WORK REQUEST: In the material below, the lines from the one containing "(∀ corrected (bad" through the one containing "t, exec .keepaliveExpiry" are to be given again exactly, ends included, and no others.

EXTRACTED ENTRIES:

-- ==== Sys2Proof/Machine/Core.lean ====
section
/-! DEFINITION. The block as the host's interface takes it. -/

def Sys2Proof.core : Host.Core := { State := Sys2Proof.Machine.State, Fault := Sys2Proof.Machine.Fault, Refusal := Sys2Proof.Machine.Refusal, step := Sys2Proof.Machine.step, reset := Sys2Proof.Machine.State.reset }
end

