/-- R33, R93, R125, R133, R136 to R138, R143, R292, R392. Completes under conditions on state and operands alone: subframeBoundary, runPrepare, runStart, stopBoundary, stopComplete, keepaliveExpiry, keepaliveMuteLift, stepMuteRelease. Where it speaks of them, it takes the model's choices and readings of log entries 1, 10, 13, 14, 43, 67, 93, 112, 114, 178, 179, 185, 222, 252, 258, 262. -/
def Obligations.RunMovesThroughItsBoundaries : Prop :=
  ∀ s : State,
    (s.run = runStarting →
      ∃ t, exec .runPrepare s = .next t ∧ t.shf.kovf = [] ∧ t.shf.kovfOvf = [] ∧ t.txc.eng = [] ∧ t.txc.pinned = some s.defBeam ∧ t.dpd.caps = []
        ∧ t.shf.startAt = s.shf.startAt ∧ t.loft = s.loft) ∧
    (s.run = runStarting → s.shf.faultAt = none →
      ∃ t, exec .runStart s = .next t ∧ t.run = runRunning ∧ t.shf.stopAt = none ∧ t.shf.startAsker = none ∧ t.shf.tail = false
        ∧ t.txc.muteStop = none ∧ t.shf.startAt = s.shf.startAt) ∧
    (∀ f, s.shf.stopAt = some f → s.run = runStopping →
      ∃ t, exec .stopBoundary s = .next t ∧ t.shf.tail = true
        ∧ t.txc.muteStop = some ⟨(match s.txc.muteStop with | none => f - ringLead | some m => min m.since (f - ringLead)), none⟩
        ∧ s.frame [.shf, .txc, .con, .dpd] [R.TXC_CNT_WINNOW.WINNOW, R.TXC_CNTOVF.OVF] t) ∧
    (∀ f, s.shf.stopAt = some f → s.run = runStopping → s.shf.tail = true → s.shf.faultAt = none →
      ∃ t, exec .stopComplete s = .next t ∧ t.run = runReady ∧ t.get R.SHF_NOW.FURROW = 0 ∧ t.shf.tail = false ∧ t.shf.stopBound = some f
        ∧ t.tim.highWater = none) ∧
    (∀ corrected word (ovl : List Nat) p, s.shf.stepStop = false → s.shf.faultAt = none → s.subRuns s.tick = true →
      p = s.furrowPlace (s.subStart s.tick + subTicks) → s.granPoisoned p.1 p.2 = false →
      ∃ t, exec (.subframeBoundary corrected false ovl word) s = .next t ∧ t.get R.SHF_NOW.FURROW = s.findex (s.frameOf s.tick) (s.subOf s.tick) % 64
        ∧ s.counted R.SHF_CNT_ECC.ECC corrected t ∧ s.counted R.MEM_CNT_GECCC.GECCC corrected t
        ∧ (∀ n < s.part.paths, s.counted (R.RXC_CNT_OVL_n.OVL n) (if s.flag (R.CNV_PATHSTAT_n.RX_ON n) then (ovl.drop n).head?.getD 0 else 0) t)
        ∧ s.frame [] ([R.SHF_NOW.FURROW, R.SHF_CNT_ECC.ECC, R.SHF_CNTOVF.OVF, R.MEM_CNT_GECCC.GECCC, R.MEM_CNTOVF.OVF]
            ++ (List.range s.part.paths).flatMap (fun n => [R.RXC_CNT_OVL_n.OVL n, R.RXC_CNTOVF_n.OVF n])) t) ∧
    (∀ corrected (bad : Bool) word (ovl : List Nat) p, s.shf.stepStop = false → s.shf.faultAt = none →
      s.subRuns (s.subStart s.tick + subTicks) = true → p = s.furrowPlace (s.subStart s.tick + subTicks) → (bad = true ∨ s.granPoisoned p.1 p.2 = true) →
      ∃ t, exec (.subframeBoundary corrected bad ovl word) s = .next t ∧ s.counted R.MEM_CNT_GECCU.GECCU (if bad then 1 else 0) t
        ∧ (bad = true → t.get R.MEM_GECC_ADDR.ADDR = (p.1 + 8 * word) / 8 * 8 % 2 ^ R.MEM_GECC_ADDR.ADDR.width) ∧ t.shf.noFire = some (s.subStart s.tick + subTicks)
        ∧ t.shf.faultAt = some (s.subStart s.tick + 2 * subTicks) ∧ t.get R.SHF_STATE.FAULT_CAUSE = 1 ∧ t.run = s.run) ∧
    (s.shf.keepalive.isSome = true →
      ∃ t, exec .keepaliveExpiry s = .next t ∧ t.shf = { s.shf with keepalive := none, kaExpired := true, kaLift := none }
        ∧ t.txc.muteKa.isSome = true ∧ (s.txc.muteKa = none → t.txc.muteKa = some ⟨s.tick, none⟩)
        ∧ s.frame [.shf, .txc, .tal, .wire, .waitq, .txSeq, .alarms] tallyFields t) ∧
    (s.shf.kaLift.isSome = true → exec .keepaliveMuteLift s
        = .next { s with shf := { s.shf with kaExpired := false, kaLift := none }, txc := { s.txc with muteKa := none } }) ∧
    (∃ t, exec .stepMuteRelease s = .next t ∧ t.txc = { s.txc with muteStep := none } ∧ t.get R.TIM_STATUS.STEP_MUTE = 0
      ∧ s.frame [.txc] [R.TIM_STATUS.STEP_MUTE] t)

/-- R32, R121, R122, R137, R164, R183. Completes under conditions on state and operands alone: noOperation, linkPlacementOpen, linkPlacementClose. Where it speaks of them, it takes the model's choices and readings of log entries 7, 14, 70, 74, 83, 92, 111, 114, 115, 118, 121, 122, 130, 133, 135, 150, 152, 153, 154, 155, 156, 159, 164, 180, 222, 242, 251, 259, 260, 271, 273. -/
def Obligations.LinkPlacementOpensAndCloses : Prop :=
  ∀ s : State,
    (∀ a : Act, exec (.noOperation a) s = .next s) ∧
    (∀ (serve : BitVec 2) (car slotT sym : Nat) (kind : BitVec 3), s.fires ⟨serve, 0, 0, 0⟩ = true →
      (∃ t, exec (.linkPlacementOpen serve car slotT sym kind) s = .next t ∧ t = { s with shf := { s.shf with placed := t.shf.placed } }
        ∧ (∀ k, sparseGet false t.shf.placed k = (if k = placeKey kind.toNat car (s.symOfSlot car slotT sym) then true else sparseGet false s.shf.placed k))) ∧
      (∃ t, exec (.linkPlacementClose serve car slotT sym kind) s = .next t
        ∧ (∀ k, sparseGet false t.shf.placed k = (if k = placeKey kind.toNat car (s.symOfSlot car slotT sym) then false else sparseGet false s.shf.placed k))
        ∧ s.frame [.shf, .con, .txc] [R.LNK_CNT_ORPHAN.ORPHAN, R.LNK_PCNTOVF.OVF, R.SHF_CNT_FILL.FILL, R.SHF_CNTOVF.OVF] t
        ∧ (kind = 0 → t.con = { s.con with data := t.con.data } ∧ s.counted R.LNK_CNT_ORPHAN.ORPHAN (s.con.data.length - t.con.data.length) t
            ∧ ∀ d, d ∈ t.con.data ↔ d ∈ s.con.data ∧ (d.car = car → d.slotT = slotT → d.sym = sym →
              ∃ x ∈ s.con.sects, x.dl = true ∧ x.car = car ∧ x.slotT = slotT ∧ x.sym = sym ∧ x.id = d.id))
        ∧ (∀ fill, fill = s.con.sects.filter (fun x => x.dl && x.car == car && x.slotT == slotT && x.sym == sym && !x.mute && !x.revoked && x.gen == 0
              && decide ((x.pieces.map (·.num)).sum < x.num) && !(s.shedLayers car (s.symOfSlot car slotT sym)).contains x.layer) →
            kind = 1 → t.con = s.con ∧ s.counted R.SHF_CNT_FILL.FILL fill.length t
              ∧ (fill ≠ [] → (t.symRec car (s.symOfSlot car slotT sym)).filled = true)
              ∧ (s.shedLayers car (s.symOfSlot car slotT sym) ≠ [] → (t.symRec car (s.symOfSlot car slotT sym)).shed = true))
        ∧ (2 ≤ kind.toNat → t.con = s.con ∧ t.txc = s.txc))) ∧
    (∀ (a : Act), s.fires a = false →
      ∀ c ∈ [Instr.fetch a [], .recomputeFetch a [], .kernelCheck a, .cfrSelect a, .dpdSelect a, .commit a, .setNcoTx a, .setNcoRx a, .dacQuiet a,
             .dacActive a, .tone a, .setAttn a, .setFilter a, .capture a, .biasStage a, .biasStrobe a, .femPhase a, .fsbSend a, .tineSend a,
             .tineStrobe a, .convert a, .dmaOpen a, .dmaClose a, .calWindowClose a, .horizon a, .partialSumClose a, .solve a, .place a],
        exec c s = .next s)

COMPLETED TASK:
    (∀ corrected (bad : Bool) word (ovl : List Nat) p, s.shf.stepStop = false → s.shf.faultAt = none →
      s.subRuns (s.subStart s.tick + subTicks) = true → p = s.furrowPlace (s.subStart s.tick + subTicks) → (bad = true ∨ s.granPoisoned p.1 p.2 = true) →
      ∃ t, exec (.subframeBoundary corrected bad ovl word) s = .next t ∧ s.counted R.MEM_CNT_GECCU.GECCU (if bad then 1 else 0) t
        ∧ (bad = true → t.get R.MEM_GECC_ADDR.ADDR = (p.1 + 8 * word) / 8 * 8 % 2 ^ R.MEM_GECC_ADDR.ADDR.width) ∧ t.shf.noFire = some (s.subStart s.tick + subTicks)
        ∧ t.shf.faultAt = some (s.subStart s.tick + 2 * subTicks) ∧ t.get R.SHF_STATE.FAULT_CAUSE = 1 ∧ t.run = s.run) ∧
    (s.shf.keepalive.isSome = true →
      ∃ t, exec .keepaliveExpiry s = .next t ∧ t.shf = { s.shf with keepalive := none, kaExpired := true, kaLift := none }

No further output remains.